INPUT
-- ==== Sys2Proof/Tests/Slice0.lean ====
section
/-! SUPPORT. Tests.  Expected values are the spec's own vectors (95_test_vectors.md, rows named L…; R88) or words written out from
the tables of 30_encoding.md, with the test glyph ROM `GLYPH[k] = k + 1` and `UNKNOWN_GLYPH = 0x77`; then one witness for the
hypotheses of each statement. -/

namespace Sys2Proof.Tests

open Sys2Proof Sys2Proof.Machine

/-! ### Small machines -/

/-- The parameters of the tests: `g(c) = c − 0x1F`, `U = 0x77`, two writers. -/
def testPar : Params :=
  { glyphs := (List.range 94).map fun k => BitVec.ofNat 8 (k + 1), unknownGlyph := 0x77, timeSource := true, writerCount := 2
    delayUnit := 0, updateInterval := 0, busHandle := 0, csLine := 0 }

/-- After reset. -/
def blank : State := { State.reset with par := testPar }

/-- Before setup, both settings written. -/
def ready (n v : Byte) : State := { blank with chips := some n, intensity := some v }

/-- `RUNNING`, no writer, empty traces. -/
def running (n : Byte) (m : Memory) : State := { ready n 4 with phase := .running, fb := some m }

/-- A window, opened for writer 0. -/
def window (n : Byte) (m : Memory) : State := { running n m with phase := .inCallback, writer := some 0 }

/-- One chip, a blank buffer. -/
def one : State := running 1 (.zeros 8)

/-- The state after one instruction. -/
def after (i : Instr) (s : State) : State :=
  match exec i s with
  | .next t => t
  | .fault _ => s
  | .refused _ => s

/-- The state after one operation. -/
def did (act : Act Unit) (s : State) : State :=
  match act s with
  | .ok _ t => t
  | .error _ _ => s

/-- The bytes of a transaction as events. -/
def txn (bytes : List Byte) : List BusEvent := .txnBegin :: bytes.map .byte ++ [.txnEnd]

/-! ### WellFormed: a string of 256 bytes is refused in each string command, one of 255 is not (R85) -/

theorem test_longest_string_fits : (Instr.print (List.replicate 255 0x41)).wellFormed = true := by decide +kernel

theorem test_ill_formed_printat : (Instr.printat 0 (List.replicate 256 0x41)).wellFormed = false := by decide +kernel
theorem test_ill_formed_print : (Instr.print (List.replicate 256 0x41)).wellFormed = false := by decide +kernel
theorem test_ill_formed_printfat : (Instr.printfat 0 (List.replicate 256 0x41)).wellFormed = false := by decide +kernel
theorem test_ill_formed_printf : (Instr.printf (List.replicate 256 0x41)).wellFormed = false := by decide +kernel
theorem test_ill_formed_strftat : (Instr.strftat 0 (List.replicate 256 0x41)).wellFormed = false := by decide +kernel
theorem test_ill_formed_strft : (Instr.strft (List.replicate 256 0x41)).wellFormed = false := by decide +kernel

/-! ### Decoding: one word for each constructor, from the tables of R72 and R82 -/

/-- R88. -/
theorem test_decode_setint : decode .host [0x01, 0x0F] = .ok ((.setint 15), []) := by decide
/-- R82. -/
theorem test_decode_setchips : decode .host [0x02, 0xFF] = .ok ((.setchips 255), []) := by decide
/-- R82. -/
theorem test_decode_setwr : decode .host [0x03, 0x01] = .ok ((.setwr 1), []) := by decide
/-- R82. -/
theorem test_decode_setup : decode .host [0x10] = .ok (.setup, []) := by decide
/-- R82. -/
theorem test_decode_update : decode .host [0x11] = .ok (.update, []) := by decide
/-- R82. -/
theorem test_decode_display : decode .host [0x12] = .ok (.display, []) := by decide
/-- L2.5 row 8. -/
theorem test_decode_draw_done : decode .host [0x13] = .ok (.drawDone, []) := by decide
/-- L2.5 row 1. -/
theorem test_decode_setcol : decode .host [0x20, 0x00, 0x09, 0xAA] = .ok ((.setcol 9 0xAA), []) := by decide
/-- L2.5 row 2. -/
theorem test_decode_printat : decode .host [0x21, 0x00, 0x00, 0x03, 0x31, 0x2E, 0x32] = .ok ((.printat 0 [0x31, 0x2E, 0x32]), []) := by decide
/-- L2.5 row 3. -/
theorem test_decode_print : decode .host [0x22, 0x00] = .ok ((.print []), []) := by decide
/-- R81: high byte first. -/
theorem test_decode_printfat : decode .host [0x23, 0x01, 0x02, 0x01, 0x37] = .ok ((.printfat 0x0102 [0x37]), []) := by decide
/-- R81: 0x00 is an ordinary byte. -/
theorem test_decode_printf : decode .host [0x24, 0x02, 0x00, 0x41] = .ok ((.printf [0x00, 0x41]), []) := by decide
/-- R82. -/
theorem test_decode_strftat : decode .host [0x25, 0x00, 0x03, 0x01, 0x31] = .ok ((.strftat 3 [0x31]), []) := by decide
/-- R82. -/
theorem test_decode_strft : decode .host [0x26, 0x01, 0x31] = .ok ((.strft [0x31]), []) := by decide
/-- R82. -/
theorem test_decode_width : decode .host [0x30] = .ok (.width, []) := by decide
/-- R82. -/
theorem test_decode_height : decode .host [0x31] = .ok (.height, []) := by decide
/-- R72. -/
theorem test_decode_frame_noop : decode .chain [0x00, 0x5A] = .ok (.noop 0x5A, []) := by decide
/-- R72. -/
theorem test_decode_frame_row1 : decode .chain [0x01, 0x5A] = .ok (.row1 0x5A, []) := by decide
/-- R72. -/
theorem test_decode_frame_row2 : decode .chain [0x02, 0x5A] = .ok (.row2 0x5A, []) := by decide
/-- R72. -/
theorem test_decode_frame_row3 : decode .chain [0x03, 0x5A] = .ok (.row3 0x5A, []) := by decide
/-- R72. -/
theorem test_decode_frame_row4 : decode .chain [0x04, 0x5A] = .ok (.row4 0x5A, []) := by decide
/-- R72. -/
theorem test_decode_frame_row5 : decode .chain [0x05, 0x5A] = .ok (.row5 0x5A, []) := by decide
/-- R72. -/
theorem test_decode_frame_row6 : decode .chain [0x06, 0x5A] = .ok (.row6 0x5A, []) := by decide
/-- R72. -/
theorem test_decode_frame_row7 : decode .chain [0x07, 0x5A] = .ok (.row7 0x5A, []) := by decide
/-- R88. -/
theorem test_decode_frame_row8 : decode .chain [0x08, 0x81] = .ok (.row8 0x81, []) := by decide
/-- R72. -/
theorem test_decode_frame_decode : decode .chain [0x09, 0x5A] = .ok (.decode 0x5A, []) := by decide
/-- R72. -/
theorem test_decode_frame_intensity : decode .chain [0x0A, 0x5A] = .ok (.intensity 0x5A, []) := by decide
/-- R88. -/
theorem test_decode_frame_scanlimit : decode .chain [0x0B, 0x07] = .ok (.scanlimit 0x07, []) := by decide
/-- R72. -/
theorem test_decode_frame_shutdown : decode .chain [0x0C, 0x5A] = .ok (.shutdown 0x5A, []) := by decide
/-- R72. -/
theorem test_decode_frame_disptest : decode .chain [0x0F, 0x5A] = .ok (.disptest 0x5A, []) := by decide

/-- L2.5 rows 4 and 5. -/
theorem test_illegal_opcodes : decode .host [0x00] = .error (.opcode 0x00) ∧ decode .host [0x14] = .error (.opcode 0x14) := by
  decide

/-- L2.5 rows 6 and 7. -/
theorem test_truncated : decode .host [0x21, 0x00, 0x00, 0x05, 0x31] = .error .truncated ∧ decode .host [0x01] = .error .truncated := by
  decide

/-- R75. -/
theorem test_reserved_frames : decode .chain [0x0D, 0x00] = .error (.reserved 0x0D) ∧
    decode .chain [0x0E, 0x00] = .error (.reserved 0x0E) ∧ decode .chain [0x18, 0x00] = .error (.reserved 0x18) := by decide

/-- The table's numbering: the opcode is a command's first byte, the register a frame's bits 15:8. -/
theorem test_table_words : decodeTableWord 8 0x20 = some (.setcol 0 0) ∧ decodeTableWord 16 0x0B07 = some (.scanlimit 0x07) ∧
    decodeTableWord 8 0x32 = none ∧ decodeTableWord 16 0x0E00 = none := by decide

/-- R86's examples, and its escapes. -/
theorem test_assemble : assemble "SETINT 5".toList = some (.setint 5) ∧ assemble "SETUP".toList = some .setup ∧
    assemble "SETCOL 9, 0xAA".toList = some (.setcol 9 0xAA) ∧
    assemble "PRINTAT 3, \"1.2\"".toList = some (.printat 3 [0x31, 0x2E, 0x32]) ∧
    assemble "PRINT \"A\\x7F\\\"\\\\\"".toList = some (.print [0x41, 0x7F, 0x22, 0x5C]) ∧
    assemble "DRAW_DONE".toList = some .drawDone ∧ assemble "SETINT 256".toList = none := by decide +kernel

/-- R101's example: the bits of 0x08. -/
theorem test_wire_bits : wireBits 0x08 = [false, false, false, false, true, false, false, false] := by decide

/-! ### Instructions -/

/-- L2.4 row 1. -/
theorem test_setint : (after (.setint 15) blank).intensity = some 15 := by decide

/-- L2.4 row 2. -/
theorem test_setint_range : (after (.setint 16) blank).refusalLog = [(.rRange, .instr (.setint 16))] := by decide

/-- L2.4 row 5. -/
theorem test_setchips_zero : (after (.setchips 0) blank).refusalLog = [(.rRange, .instr (.setchips 0))] := by decide

/-- L2.4 row 7. -/
theorem test_setchips_frozen : (after (.setchips 2) one).refusalLog = [(.rFrozen, .instr (.setchips 2))] ∧
    (after (.setchips 2) one).chips = some 1 := by decide

/-- L2.4 row 8. -/
theorem test_setwr : (after (.setwr 1) blank).writer = some 1 := by decide

/-- L2.4 row 9. -/
theorem test_setwr_bad : (after (.setwr 2) blank).refusalLog = [(.rBadWriter, .instr (.setwr 2))] := by decide

/-- L2.1 row 7. -/
theorem test_setup_trace : (after .setup (ready 1 0)).busTrace =
    txn [0x0C, 0x00] ++ txn [0x0F, 0x00] ++ txn [0x0B, 0x07] ++ txn [0x09, 0x00] ++ txn [0x0A, 0x00] ++ [.delay 250]
      ++ txn [0x08, 0x00] ++ txn [0x07, 0x00] ++ txn [0x06, 0x00] ++ txn [0x05, 0x00] ++ txn [0x04, 0x00] ++ txn [0x03, 0x00]
      ++ txn [0x02, 0x00] ++ txn [0x01, 0x00] ++ txn [0x0C, 0x01] := by decide +kernel

/-- L2.6 row 1, at the second of two chips. -/
theorem test_setup_chain : (after .setup (ready 2 9)).chip 1 =
    { row1 := some 0, row2 := some 0, row3 := some 0, row4 := some 0, row5 := some 0, row6 := some 0, row7 := some 0, row8 := some 0
      decode := some 0, intensity := some 9, scanLimit := some 7, shutdown := some 1, dispTest := some 0 } := by decide +kernel

/-- L2.2 row 3. -/
theorem test_update_no_writer :
    (after .update (running 1 ⟨8, (List.range 8).map fun c => (c, 0xFF)⟩)).busTrace =
      txn [0x08, 0x00] ++ txn [0x07, 0x00] ++ txn [0x06, 0x00] ++ txn [0x05, 0x00] ++ txn [0x04, 0x00] ++ txn [0x03, 0x00]
        ++ txn [0x02, 0x00] ++ txn [0x01, 0x00] := by decide +kernel

/-- L2.2 row 4. -/
theorem test_update_writer : (after .update { running 1 ⟨8, [(3, 0xFF)]⟩ with writer := some 0 }).phase = .inCallback ∧
    (after .update { running 1 ⟨8, [(3, 0xFF)]⟩ with writer := some 0 }).fb = some (.zeros 8) ∧
    (after .update { running 1 ⟨8, [(3, 0xFF)]⟩ with writer := some 0 }).busTrace = [] := by decide

/-- L1.9: register 8 first. -/
theorem test_display_trace :
    (after .display (running 1 ⟨8, (List.range 8).map fun c => (c, BitVec.ofNat 8 (0x10 + c))⟩)).busTrace =
      txn [0x08, 0x10] ++ txn [0x07, 0x11] ++ txn [0x06, 0x12] ++ txn [0x05, 0x13] ++ txn [0x04, 0x14] ++ txn [0x03, 0x15]
        ++ txn [0x02, 0x16] ++ txn [0x01, 0x17] := by decide +kernel

/-- L2.2 row 2: three chips, column `c` holding `c`. -/
theorem test_display_chain :
    (after .display (running 3 ⟨24, (List.range 23).map fun c => (c + 1, BitVec.ofNat 8 (c + 1))⟩)).chipReg 1 0x01 = some 0x0F ∧
    (after .display (running 3 ⟨24, (List.range 23).map fun c => (c + 1, BitVec.ofNat 8 (c + 1))⟩)).chipReg 2 0x08 = some 0x10 ∧
    (after .display (running 3 ⟨24, (List.range 23).map fun c => (c + 1, BitVec.ofNat 8 (c + 1))⟩)).chipReg 0 0x05 = some 0x03 := by
  decide +kernel

/-- L2.2 row 5. -/
theorem test_draw_done : (after .drawDone (window 1 ⟨8, [(0, 0x81)]⟩)).phase = .running ∧
    (after .drawDone (window 1 ⟨8, [(0, 0x81)]⟩)).busTrace =
      txn [0x08, 0x81] ++ txn [0x07, 0x00] ++ txn [0x06, 0x00] ++ txn [0x05, 0x00] ++ txn [0x04, 0x00] ++ txn [0x03, 0x00]
        ++ txn [0x02, 0x00] ++ txn [0x01, 0x00] := by decide +kernel

/-- L2.2 row 7. -/
theorem test_draw_done_outside : (after .drawDone one).refusalLog = [(.rContext, .instr .drawDone)] := by decide

/-- L2.4 row 10. -/
theorem test_setcol : (after (.setcol 15 0x3C) (running 2 (.zeros 16))).fb = some ⟨16, [(15, 0x3C)]⟩ := by decide

/-- L2.4 row 11, L1.7: out of range nothing changes, nothing is logged. -/
theorem test_setcol_out : (after (.setcol 16 0x3C) (running 2 (.zeros 16))).fb = some (.zeros 16) ∧
    (after (.setcol 16 0x3C) (running 2 (.zeros 16))).logTrace = [] ∧ (after (.setcol 16 0x3C) (running 2 (.zeros 16))).faulted = false := by
  decide

/-- L1.6: `PRINTAT 5, "ABCD"`. -/
theorem test_printat_truncates :
    (after (.printat 5 [0x41, 0x42, 0x43, 0x44]) one).fb = some ⟨8, [(5, 0x22), (6, 0x23), (7, 0x24)]⟩ ∧
    (after (.printat 5 [0x41, 0x42, 0x43, 0x44]) one).logTrace = [.overflow 8] ∧
    (after (.printat 5 [0x41, 0x42, 0x43, 0x44]) one).results = [3] := by decide

/-- L2.3 row 18: the byte that does not fit is warned of before the overflow. -/
theorem test_printat_warns_first : (after (.printat 7 [0x41, 0x7F]) one).logTrace = [.unknownGlyph 0x7F 8, .overflow 8] := by decide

ASSIGNED TASK
Restate word for word the entries above, starting at the line with "L2.5 row 8. -/" and ending at the line with "L2.5 row 3. -/", inclusive, and no others.

THE COMPLETED TASK
/-- L2.5 row 8. -/
theorem test_decode_draw_done : decode .host [0x13] = .ok (.drawDone, []) := by decide
/-- L2.5 row 1. -/
theorem test_decode_setcol : decode .host [0x20, 0x00, 0x09, 0xAA] = .ok ((.setcol 9 0xAA), []) := by decide
/-- L2.5 row 2. -/
theorem test_decode_printat : decode .host [0x21, 0x00, 0x00, 0x03, 0x31, 0x2E, 0x32] = .ok ((.printat 0 [0x31, 0x2E, 0x32]), []) := by decide
/-- L2.5 row 3. -/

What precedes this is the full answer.